Theory Dual_Bases (Isabelle2011: January 2011)

theory Dual_Bases
  imports Brackets
begin

section{*Dual Bases*}

context finite_dimensional_vector_space
begin

subsection{*Theorem 1.*}

text{*We recall here that @{term X} is a basis for the vector space @{term V}
  and @{term indexing_X} is a way to provide the basis with coordinates.*}

text{*The definition of @{term indexing} is polymorphic, and in this lemma
  will be used both for the basis @{term X} and also for the set of scalars.*}

text{*In this lemma will be useful the results in file @{text Vector_Space_K_n.thy},
  for instance @{thm linear_combination_unique} and 
  @{thm lin_comb_is_the_linear_combination_indexing}, where it is proved that 
  any element in @{term "carrier V"} can be expressed in a unique way
  as a linear combination of the elements in @{term X}.*}
thm lin_comb_is_the_linear_combination_indexing
find_theorems "(∃!f. _)"

lemma theorem_1:
  assumes ia: "indexing ((A::'a set), fA)"
  and c: "card A = dimension"
  shows "(∃!y. linear_functional y ∧ (∀i∈{..<dimension}. <indexing_X i, y> = fA i))"
proof -
  def y == "(λx. (\<Oplus>\<^bsub>_K\<^esub>i∈{..<dimension}. (lin_comb x) (indexing_X i) ⊗ (fA i)))"
  show ?thesis
  proof (rule ex1I [of _ y], rule conjI)
    show "linear_functional y"
      unfolding y_def 
      unfolding linear_functional_def additive_functional_def 
        multiplicative_functional_def
      sorry
    (*Take a look at linear_map_iso_V_K_n, lin_comb_additivity and lin_comb_homogeneity
        since they prove really similar things*)
    show "∀i∈{..<dimension}. y (indexing_X i) = fA i"
    proof (rule ballI)
      fix i assume i: "i ∈ {..<dimension}"
      show "y (indexing_X i) = fA i"
        unfolding y_def
        using lin_comb_basis
        sorry
    qed
  next
    show "!!ya. linear_functional ya ∧ (∀i∈{..<dimension}. ya (indexing_X i) = fA i) ==> ya = y"
      sorry
  qed
qed          

subsection{*Theorem 2.*}

term linear_functional

definition delta :: "nat => nat => 'a"
  where "delta i j = (if i = j then \<one> else \<zero>)"

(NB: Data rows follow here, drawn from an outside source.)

/-! ### Conversion, scaling, generator states (R46, R237 to R240) -/

/-- The generator state of a granule; the value at task start where none was stepped or seeded (R46). -/
def genInit (g : Nat) : BitVec 32 := 0x6D2B79F5 ^^^ BitVec.ofNat 32 g
def genAt (t : Task) (g : Nat) : BitVec 32 := lkpD t.gen g (genInit g)
/-- Source elements of width w whose bit 0 lies in a granule (R46). -/
def elemsIn (w g : Nat) : Nat := if w = 64 then 1 - g % 2 else 32 / w
def iterGen (n : Nat) (x : BitVec 32) : BitVec 32 := match n with | 0 => x | k + 1 => iterGen k (genStep x)
/-- The 16 random bits of source element i of width w (R46). -/
def srRand (t : Task) (w i : Nat) : Nat :=
  let g := w * i / 32
  let j := if w = 64 then 0 else i % (32 / w)
  let st := iterGen (j / 2 + 1) (genAt t g)
  if j % 2 = 0 then bitsN st 16 16 else bitsN st 0 16
/-- Every granule steps ⌈n/2⌉ times (R46). -/
def stepGens (w : Nat) (t : Task) : Task :=
  { t with gen := (List.range 32).foldl (fun m g => ins m g (iterGen ((elemsIn w g + 1) / 2) (genAt t g))) t.gen }

/-- One element of VCVT (R238). -/
def cvtElem (src dst : BitVec 4) (rm : RM) (sat : Bool) (x : Nat) : Nat :=
  let ws := fmtWidth src
  let wd := fmtWidth dst
  if isFloat src then
    if isFloat dst then roundF dst rm (decodeF src x)
    else wrapN wd (toIntF rm (intLo dst) (intHi dst) (decodeF src x))
  else
    let v := readInt (tySigned src) ws x
    if isFloat dst then roundF dst rm (ofIntF v)
    else if sat && decide (wd ≤ ws) then wrapN wd (max (intLo dst) (min (intHi dst) v))
    else wrapN wd v
/-- VCVT (R237, R238). -/
def execVcvt (f : FmtV) (s : State) : Out :=
  onStrand (.vcvt f) s fun h =>
    let sf : BitVec 4 := f.aux.extractLsb' 0 4
    let ws := fmtWidth sf
    let wd := fmtWidth f.fmt
    let ls := 1024 / ws
    let ld := 1024 / wd
    let k := f.fn.toNat % 8
    let sat := f.fn.getLsbD 3
    let x := readVS s h f.sa 0 1
    let p := readP s h f.pred.toNat
    let prior := priorVS s h f.dst 0
    let c := fun (i : Nat) => cvtElem sf f.fmt (rmOf f.rm (srRand h.t ws i)) sat (lane ws x i)
    let r : VReg := ofLanes 1024 wd ((List.range ld).map fun d =>
      if ls ≤ ld then
        (if k * ls ≤ d ∧ d < k * ls + ls ∧ active p ws (d - k * ls) then c (d - k * ls) else lane wd prior d)
      else if active p wd d then c (k * ld + d) else lane wd prior d)
    let s1 := putVS h f.dst 0 r f.lat.toNat s
    retire h (if f.rm = 4 then modTask s1 h.core (stepGens ws) else s1)

/-- x · 2^e: no format reaches beyond 5000 binades, so e is first brought into that range. -/
def scaleF (e : Int) (v : FVal) : FVal :=
  match v with
  | .fin neg m x => .fin neg m (x + max (-5000) (min 5000 e))
  | v => v
/-- VSCALE (R239). -/
def execVscale (f : FmtV) (s : State) : Out :=
  onStrand (.vscale f) s fun h =>
    let e := (rdG s h f.sb).toInt
    vLanes f (fun x _ _ => roundF f.fmt (rmOf f.rm 0) (scaleF e (decodeF f.fmt x))) s h
/-- VSCALE.vec (R239). -/
def execVscaleVec (f : FmtV) (s : State) : Out :=
  onStrand (.vscaleVec f) s (vLanes f (fun x y _ =>
    roundF f.fmt (rmOf f.rm 0) (scaleF (readInt true (fmtWidth f.fmt) y) (decodeF f.fmt x))) s)
/-- VSEED (R240). -/
def execVseed (f : FmtV) (s : State) : Out :=
  onStrand (.vseed f) s fun h =>
    let x := readVS s h f.sa f.aux 1
    let p := readP s h f.pred.toNat
    let seed := fun (m : AMap Nat (BitVec 32)) (g : Nat) =>
      if p.getLsbD g then ins m g (if lane 32 x g = 0 then genInit g else BitVec.ofNat 32 (lane 32 x g)) else m
    retire h (modTask s h.core fun t => { t with gen := (List.range 32).foldl seed t.gen })

/-! ### Comparison, selection, bits, integers (R241 to R243) -/

/-- The predicate of a comparison (R241). -/
def vcmpBits (fmt : BitVec 4) (c : Nat) (any : Bool) (p : BitVec 32) (x y : VReg) : BitVec 32 :=
  let w := fmtWidth fmt
  let one := fun (i : Nat) => vcmpLane fmt c (lane w x i) (lane w y i)
  let bit := fun (g : Nat) =>
    if 32 ≤ w then active p w (32 * g / w) && one (32 * g / w)
    else
      let l := (List.range (32 / w)).map fun j => one (g * (32 / w) + j)
      p.getLsbD g && (if any then l.any id else l.all id)
  BitVec.ofNat 32 ((List.range 32).foldl (fun a g => if bit g then a + 2 ^ g else a) 0)
def execVcmp (f : FmtV) (s : State) : Out :=
  onStrand (.vcmp f) s fun h =>
    let r := vcmpBits f.fmt (f.fn.toNat % 16) (f.fn.getLsbD 4) (readP s h f.pred.toNat) (readVS s h f.sa f.aux 1)
      (readVS s h f.sb f.aux 2)
    retire h (putP h f.dst.toNat r f.lat.toNat s)
/-- VSEL (R242): every lane of dst is written. -/
def execVsel (f : FmtV) (s : State) : Out :=
  onStrand (.vsel f) s fun h =>
    let w := fmtWidth f.fmt
    let x := readVS s h f.sa f.aux 1
    let r := mergeLanes (readP s h f.pred.toNat) w (readVS s h f.sb f.aux 2) (lane w x)
    retire h (putVS h f.dst f.aux r f.lat.toNat s)
def execVand (f : FmtV) (s : State) : Out := onStrand (.vand f) s (vLanes f (fun x y _ => x &&& y) s)
def execVor (f : FmtV) (s : State) : Out := onStrand (.vor f) s (vLanes f (fun x y _ => x ||| y) s)
def execVxor (f : FmtV) (s : State) : Out := onStrand (.vxor f) s (vLanes f (fun x y _ => x ^^^ y) s)
def execVnot (f : FmtV) (s : State) : Out :=
  onStrand (.vnot f) s (vLanes f (fun x _ _ => 2 ^ fmtWidth f.fmt - 1 - x) s)
def execVshl (f : FmtV) (s : State) : Out :=
  onStrand (.vshl f) s (vLanes f (fun x y _ => x * 2 ^ (y % fmtWidth f.fmt)) s)
def execVshr (f : FmtV) (s : State) : Out :=
  onStrand (.vshr f) s (vLanes f (fun x y _ => x / 2 ^ (y % fmtWidth f.fmt)) s)
def execVsra (f : FmtV) (s : State) : Out :=
  onStrand (.vsra f) s (vLanes f (fun x y _ =>
    wrapN (fmtWidth f.fmt) (readInt true (fmtWidth f.fmt) x / (2 ^ (y % fmtWidth f.fmt) : Nat))) s)
def execViadd (f : FmtV) (s : State) : Out := onStrand (.viadd f) s (vInt f (f.fn == 1) (fun _ a b => a + b) s)
def execVisub (f : FmtV) (s : State) : Out := onStrand (.visub f) s (vInt f (f.fn == 1) (fun _ a b => a - b) s)
def execVimul (f : FmtV) (s : State) : Out :=
  onStrand (.vimul f) s (vInt f false (fun w a b => if f.fn = 1 then a * b / (2 ^ w : Nat) else a * b) s)
def execVimin (f : FmtV) (s : State) : Out := onStrand (.vimin f) s (vInt f false (fun _ a b => min a b) s)
def execVimax (f : FmtV) (s : State) : Out := onStrand (.vimax f) s (vInt f false (fun _ a b => max a b) s)

/-! ### Reduction and data movement (R244 to R247) -/

def pairUp {α : Type} (g : α → α → α) (l : List α) : List α :=
  match l with | a :: b :: r => g a b :: pairUp g r | l => l
/-- The fixed pairwise order of R244 over a power of two of at most 128 items. -/
def treeFold {α : Type} (g : α → α → α) (d : α) (l : List α) : α :=
  ((List.range 7).foldl (fun acc _ => pairUp g acc) l).headD d
/-- Sum in format c with every step rounded under rm. -/
def sumStep (c : BitVec 4) (rm : RM) (rd : Bool) (a b : FVal) : FVal := decodeF c (roundF c rm (addF rd a b))
/-- The reduced value as bits (R244). -/
def vredVal (fmt : BitVec 4) (op : Nat) (rm : BitVec 3) (p : BitVec 32) (x : VReg) : Nat :=
  let w := fmtWidth fmt
  let n := 1024 / w
  let pick := fun {α : Type} (g : Nat → α) (d : α) => (List.range n).map fun i => if active p w i then g (lane w x i) else d
  if isFloat fmt then
    if op = 0 then
      let c : BitVec 4 := if fmt = 0 then 0 else 1
      roundF c .rne (treeFold (sumStep c (rmOf rm 0) (rm == 3)) (.fin true 0 0) (pick (decodeF fmt) (.fin true 0 0)))
    else
      roundF fmt .rne (treeFold (minMaxF (op == 1) false) (.inf (op == 1)) (pick (decodeF fmt) (.inf (op == 1))))
  else
    let v := pick (readInt (tySigned fmt) w) (if op = 0 then 0 else if op = 1 then intLo fmt else intHi fmt)
    wrapN w (treeFold (fun a b => if op = 0 then a + b else if op = 1 then max a b else min a b) 0 v)
def execVred (f : FmtV) (s : State) : Out :=
  onStrand (.vred f) s fun h =>
    let v := vredVal f.fmt (f.fn.toNat % 8) f.rm (readP s h f.pred.toNat) (readVS s h f.sa f.aux 1)
    let rw := if fmtWidth f.fmt = 64 then 64 else 32
    let r : VReg := if f.fn.getLsbD 3 then ofLanes 1024 rw (List.replicate (1024 / rw) v) else BitVec.ofNat 1024 v
    retire h (putVS h f.dst f.aux r f.lat.toNat s)
/-- VPERM (R245): the lanes of sa and sb as one list, indexed by sc. -/
def execVperm (f : FmtV) (s : State) : Out :=
  onStrand (.vperm f) s fun h =>
    let w := fmtWidth f.fmt
    let n := 1024 / w
    let x := readVS s h f.sa f.aux 1
    let y := readVS s h f.sb f.aux 2
    vLanes f (fun _ _ z => let j := z % (2 * n); if j < n then lane w x j else lane w y (j - n)) s h
/-- VBCAST (R246). -/
def execVbcast (f : FmtV) (s : State) : Out :=
  onStrand (.vbcast f) s fun h =>
    let v := (rdG s h f.sa).toNat % 2 ^ fmtWidth f.fmt
    let r := mergeLanes (readP s h f.pred.toNat) (fmtWidth f.fmt) (priorVS s h f.dst f.aux) fun _ => v
    retire h (putVS h f.dst f.aux r f.lat.toNat s)
/-- VBCAST.lane (R246). -/
def execVbcastLane (f : FmtV) (s : State) : Out :=
  onStrand (.vbcastLane f) s fun h =>
    let w := fmtWidth f.fmt
    let v := lane w (readVS s h f.sa f.aux 1) ((rdG s h f.sb).toNat % (1024 / w))
    let r := mergeLanes (readP s h f.pred.toNat) w (priorVS s h f.dst f.aux) fun _ => v
    retire h (putVS h f.dst f.aux r f.lat.toNat s)
/-- The lane that VINS and VEXT name (R246). -/
def laneIdx (s : State) (h : Here) (f : FmtV) : Nat :=
  if f.fn = 0 then bitsN f.aux 0 8 else (rdG s h f.sb).toNat % (1024 / fmtWidth f.fmt)
/-- VINS (R246). -/
def execVins (f : FmtV) (s : State) : Out :=
  onStrand (.vins f) s fun h =>
    let w := fmtWidth f.fmt
    let k := laneIdx s h f
    let prior := priorVS s h f.dst 0
    let r := if active (readP s h f.pred.toNat) w k then setLane w prior k (rdG s h f.sa).toNat else prior
    retire h (putVS h f.dst 0 r f.lat.toNat s)
/-- VEXT (R246): the x register is subject to the window like any V result. -/
def execVext (f : FmtV) (s : State) : Out :=
  onStrand (.vext f) s fun h =>
    let w := fmtWidth f.fmt
    let v := extend64 (tySigned f.fmt) w (lane w (readVS s h f.sa 0 1) (laneIdx s h f))
    let s1 := wrG h f.dst v s
    retire h (if f.dst = 0 then s1 else modTask s1 h.core (openWin s.ck (.x f.dst.toNat) f.lat.toNat))
/-- VMOV fn 0 (R247). -/
def execVmov (f : FmtV) (s : State) : Out := onStrand (.vmov f) s (vLanes f (fun x _ _ => x) s)
/-- VMOV fn 1 (R247). -/
def execVmovP (f : FmtV) (s : State) : Out :=
  onStrand (.vmovP f) s fun h =>
    let x := readVS s h f.sa f.aux 1
    let r := BitVec.ofNat 32 ((List.range 32).foldl (fun a g => if lane 32 x g ≠ 0 then a + 2 ^ g else a) 0)
    retire h (putP h f.dst.toNat r f.lat.toNat s)
/-- VMOV fn 2 (R247). -/
def execVmovV (f : FmtV) (s : State) : Out :=
  onStrand (.vmovV f) s fun h =>
    let p := readP s h f.sa.toNat
    let r : VReg := ofLanes 1024 32 ((List.range 32).map fun g => if p.getLsbD g then 2 ^ 32 - 1 else 0)
    retire h (putVS h f.dst f.aux r f.lat.toNat s)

definition linear_functional_basis :: "nat => ('c => 'a)"
  where "linear_functional_basis n = (λx. delta (preim2 x) n)"

definition linear_functional_basis_set :: "('c => 'a) set"
  where "linear_functional_basis_set = {(λx. delta (preim2 x) n) | n. n ∈ {..<dimension}}"

lemma theorem_2:
  shows "vector_space.basis K V' (λx f y. x ⊗ f y) linear_functional_basis_set"
proof -
  interpret V': vector_space K V' "(λx f y. x ⊗ f y)" using vector_space_V' .
  show ?thesis
    sorry
qed

subsection{*Theorem 3.*}

lemma theorem_3:
  assumes x_ne_0: "x ≠ \<zero>\<^bsub>_V\<^esub>"
  shows "∃y. linear_functional y ∧ <x,y> ≠ \<zero>\<^bsub>_K\<^esub>"
  sorry

corollary theorem_3_c:
  assumes x_ne_0: "u ≠ v"
  shows "∃y. linear_functional y ∧ <u,y> ≠ <v,y>"
  sorry

end

end